Lo que no había observado es que el onomástico está justo entre las fechas de nacimiento de Borges y Cortázar (24 y 26 de agosto, respectiva­mente). El dato me asaltó en estas últimas noches de invierno en las que aproveché el fuego de la chimenea para quemar viejos papeles que había en un placar.

Me sorprendió encontrarm­e con ese primer cuaderno anillado que le mostré a un entendido en la materia, buscando más orientació­n que aprobación. Y la verdad es que mi primer crítico literario se quedó corto, porque el libro está tan mal escrito que da dolor de cabeza. Sin embargo al revisarlo sentí algo parecido a la ternura. ¿No es de respetar tanto esfuerzo a ciegas, sin más norte que el de la intuición, a pesar de que el resultado sea una cagada?

Llevo ya dos décadas completas sin encontrar una respuesta que me satisfaga a la pregunta de cómo hay que hacer para convertirs­e en escritor, pero a esta altura me tiene sin cuidado, porque entendí que no es la pregunta correcta.

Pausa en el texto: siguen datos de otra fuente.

-- ==== Sys2Proof/Machine/Memory.lean ====
section
/-! DEFINITION. MEM (R25, R60) as a list of (address, byte) pairs in one canonical form, and what an address that is
not listed reads as: its content after initialization (R25, R26, R27). -/
namespace Sys2Proof.Machine

/-- The five rows of the glyph of each hexadecimal digit, digit 0 first (R27). -/
def fontGlyphs : List (List Byte) :=
  [[0xF0, 0x90, 0x90, 0x90, 0xF0], [0x20, 0x60, 0x20, 0x20, 0x70],
   [0xF0, 0x10, 0xF0, 0x80, 0xF0], [0xF0, 0x10, 0xF0, 0x10, 0xF0]] ++
  [[0x90, 0x90, 0xF0, 0x10, 0x10], [0xF0, 0x80, 0xF0, 0x10, 0xF0],
   [0xF0, 0x80, 0xF0, 0x90, 0xF0], [0xF0, 0x10, 0x20, 0x40, 0x40]] ++
  [[0xF0, 0x90, 0xF0, 0x90, 0xF0], [0xF0, 0x90, 0xF0, 0x10, 0xF0],
   [0xF0, 0x90, 0xF0, 0x90, 0x90], [0xE0, 0x90, 0xE0, 0x90, 0xE0]] ++
  [[0xF0, 0x80, 0x80, 0x80, 0xF0], [0xE0, 0x90, 0x90, 0x90, 0xE0],
   [0xF0, 0x80, 0xF0, 0x80, 0xF0], [0xF0, 0x80, 0xF0, 0x80, 0x80]]

/-- Row `r` of the glyph of digit `d`. -/
def fontRow (d r : Nat) : Byte := (fontGlyphs.getD d []).getD r 0

/-- What an address that memory does not list reads as: its content after initialization, the font at FONT_BASE and
0 everywhere else (R25, R26, R280). -/
def unlisted (fontBase a : Nat) : Byte :=
  if fontBase ≤ a ∧ a < fontBase + Config.fontBytes then
    fontRow ((a - fontBase) / Config.glyphBytes) ((a - fontBase) % Config.glyphBytes)
  else 0

/-- The content of MEM: listed addresses strictly rising, and nothing listed that reads the same unlisted. -/
abbrev Memory := List Host.Cell

/-- The byte at an address, `bg` being what unlisted addresses read as. -/
def Memory.read (bg : Nat → Byte) : Memory → Nat → Byte
  | [], a => bg a
  | (k, c) :: m, a => if a < k then bg a else if a = k then c else Memory.read bg m a

/-- Put a byte at an address, keeping the canonical form. -/
def Memory.write (bg : Nat → Byte) : Memory → Nat → Byte → Memory
  | [], a, b => if b = bg a then [] else [(a, b)]
  | (k, c) :: m, a, b =>
    if a < k then (if b = bg a then (k, c) :: m else (a, b) :: (k, c) :: m)
    else if a = k then (if b = bg a then m else (a, b) :: m)
    else (k, c) :: Memory.write bg m a b

/-- The canonical form: addresses strictly rising, all of them in 0x000..0xFFF (R60), and no entry equal to what the
address reads as unlisted. -/
abbrev Memory.wf (bg : Nat → Byte) (m : Memory) : Prop :=
  m.Pairwise (fun c d => c.1 < d.1) ∧ ∀ c ∈ m, c.1 ≤ Config.maxAddr ∧ c.2 ≠ bg c.1

/-- Put bytes at consecutive addresses from `base` up (R282). -/
def Memory.writeAll (bg : Nat → Byte) : Memory → Nat → List Byte → Memory
  | m, _, [] => m
  | m, base, b :: bs => Memory.writeAll bg (Memory.write bg m base b) (base + 1) bs

end Sys2Proof.Machine
end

Y aunque estuve tentado de cocinar ese mamarracho a las brasas como un Nerón justiciero y melancólic­o, no lo hice. Quizá gracias al recuerdo de las charlas con amigos que escriben, de las correccion­es de mi tía para evitar los adverbios terminados en mente, y del placer al evocar esos tiempos en que no estaba de moda piratear todo por internet.

Ya pasaron 20 años y siento que envejecí lo suficiente como para entender que la opinión de los demás no debe ser la vara para medir el gusto propio, mucho menos las decisiones que tomamos en función de eso.

–Mirando tu cara se revolcaría­n Borges y Cortázar –le dije al fantasma de mi corrector lapidario.

Después guardé el borrador de nuevo en el placar y moví un tronco que humeaba sin llamas.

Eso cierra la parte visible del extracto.